One of the bigger pieces of NBA analytics industry news over the offseason was Brian Kopp leaving STATS, Inc. to head up Catapult Sport’s North American operations. Kopp had spearheaded the efforts to first get the SportVU system into all 29 NBA arenas. More importantly, from a public perspective, was his role in ensuring that access to a subset of SportVU-derived data was available on NBA.com.

Entering the second season of the SportVU era, I spoke with Ryan Warkins, Assistant Vice President of STATS and Kopp’s primary replacement, about the transition, changes and improvements in the underlying technology, adoption within the league and a hint of what’s going to be new for this year.

Q:  Are you the new Mr. SportVU?

Ryan Warkins: I prefer not to go by that term! It’s been a transition from me being the day-to-day support for [NBA] teams to me being out there to grow the business by both by supporting the teams and putting together our own [internal] team that can fulfill that support. We’ve added a new Basketball Manager. He [Charlie Rohlf] was actually a four-year manager at Duke under Coach K. He’s a world-class programmer as well. So his ability to know the game and then decipher and make sense of the data has been awesome in terms of our growth. Adding him to the team has definitely made my job and the transition [after Kopp left for Catapult] easier.

 

Having someone who “speaks basketball” to interface with teams?

The things he can do to create new data points, instead of me trying to explain how something should look, he can just go ahead an do it.

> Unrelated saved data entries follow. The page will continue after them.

/-- Hallmark commit of output and internal variables (kind 0), or sample snapshot of inputs (kind 1), of one class. -/
def State.commitClass (s : State) (kind j t : Nat) : State := s.each (s.varsOf kind j) fun s d => s.commitVar t d

/-- R160 step 2: an overrun discards the staging of the class's output and internal variables. -/
def State.discardClass (s : State) (j : Nat) : State := s.each (s.varsOf 0 j) State.unstage

/-- Fallback committed: at a start (status 4, cycle and time 0; R169) or by escalation action 1 (status 5; R161). -/
def State.fallbackVar (s : State) (status cycle t : Nat) (d : Desc) : State :=
  let s := s.hubWrite d.val (s.hubRead d.fb d.size)
  let s := s.hubWrite d.stg (s.hubRead d.fb d.size)
  (s.updI fun i => { i with stage := SMap.erase i.stage d.v }).putHdr d status 0xFFFF cycle t

/-- R161 action 1. -/
def State.fallbackClass (s : State) (j t : Nat) : State :=
  s.each ((s.varsOf 0 j).filter (·.fallback)) fun s d => s.fallbackVar 5 (s.cycnt j) t d

/-- R169: before the first boundary staging is empty and outputs with a fallback are set to it. -/
def State.imgStart (s : State) : State :=
  let s := s.each s.img.vars State.unstage
  let s := s.each (s.img.vars.filter fun d => d.kind = 0 && d.fallback) fun s d => s.fallbackVar 4 0 0 d
  (s.updI fun i => { i with patch := none }).set DIMG_PATCH_STAT_0 0

/-- R166: at boundary time t a fresh value older than its limit becomes stale. -/
def State.staleVar (s : State) (t : Nat) (d : Desc) : State :=
  let h := s.hdr d
  if d.fresh ≠ 0 ∧ h % 4 = 1 ∧ s.hubNat (d.off + 8) 8 + d.fresh * 10000 < t then s.setHdr d (h - 1 + 2) else s

/-- A unit marks a fresh input stale; its value is kept (13 R343, 14 R374). -/
def State.markStale (s : State) (v : Nat) : State :=
  match s.var v with
  | some d => if s.varState d = 1 then s.setHdr d (s.hdr d + 1) else s
  | none => s

/-! ## The lock (R164) -/

/-- Restore a retained variable (R168, R171). -/
def State.restoreVar (s : State) (e : Nat × List Byte) : State :=
  match s.var e.1 with
  | some d =>
    if d.retain && decide (e.2.length = d.size) then
      ((s.hubWrite d.val e.2).hubWrite d.stg e.2).putHdr d 3 0xFFFF 0 0
    else s
  | none => s

/-- A table that passes: locked; values initial, or restored after a warm start, or as they stood after a wake (R168). -/
def State.lockTake (s : State) (k : LockScan) : State :=
  let ds := k.acc.reverse
  let kind := s.get CYC_START_0
  let s := (((s.set DIMG_table 1).set DIMG_LOCK_STAT_0 0).set DIMG_LOCK_STAT_16 0).updI fun i => { i with vars := ds, stage := [] }
  let s := ((s.set DIMG_NVAR_0 ds.length).set DIMG_USED_0 (ds.map Desc.len).sum).set DIMG_RETAIN_0 k.ret
  if kind = 2 then s else
  let s := s.each ds fun s d => (s.putHdr d 0 0xFFFF 0 0).hubWrite d.stg (s.committed d)
  let s := s.set DIMG_RETAIN_24 0
  if kind = 1 then
    match s.retSlot s.img.cfgId with
    | some m => (s.each (slotEntries m (leNat (slotRead m 12 4)) 64) State.restoreVar).set DIMG_RETAIN_24 1
    | none => s
  else s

Can you tell me more about the your current role as well as what is entailed by the “basketball manager” role? How much of the league is actively taking advantage of that support?

My day-to-day role is overseeing the application development. Our web platform that people [inside the league] are using on a day-to-day basis to gain access to the data.

And then on the SportVU side, the underlying technology to push the product forward. How do we make this better? How do we push the product forward in terms of the live environment and get access to the data sooner? I oversee that and a team of three data analysts and Charlie.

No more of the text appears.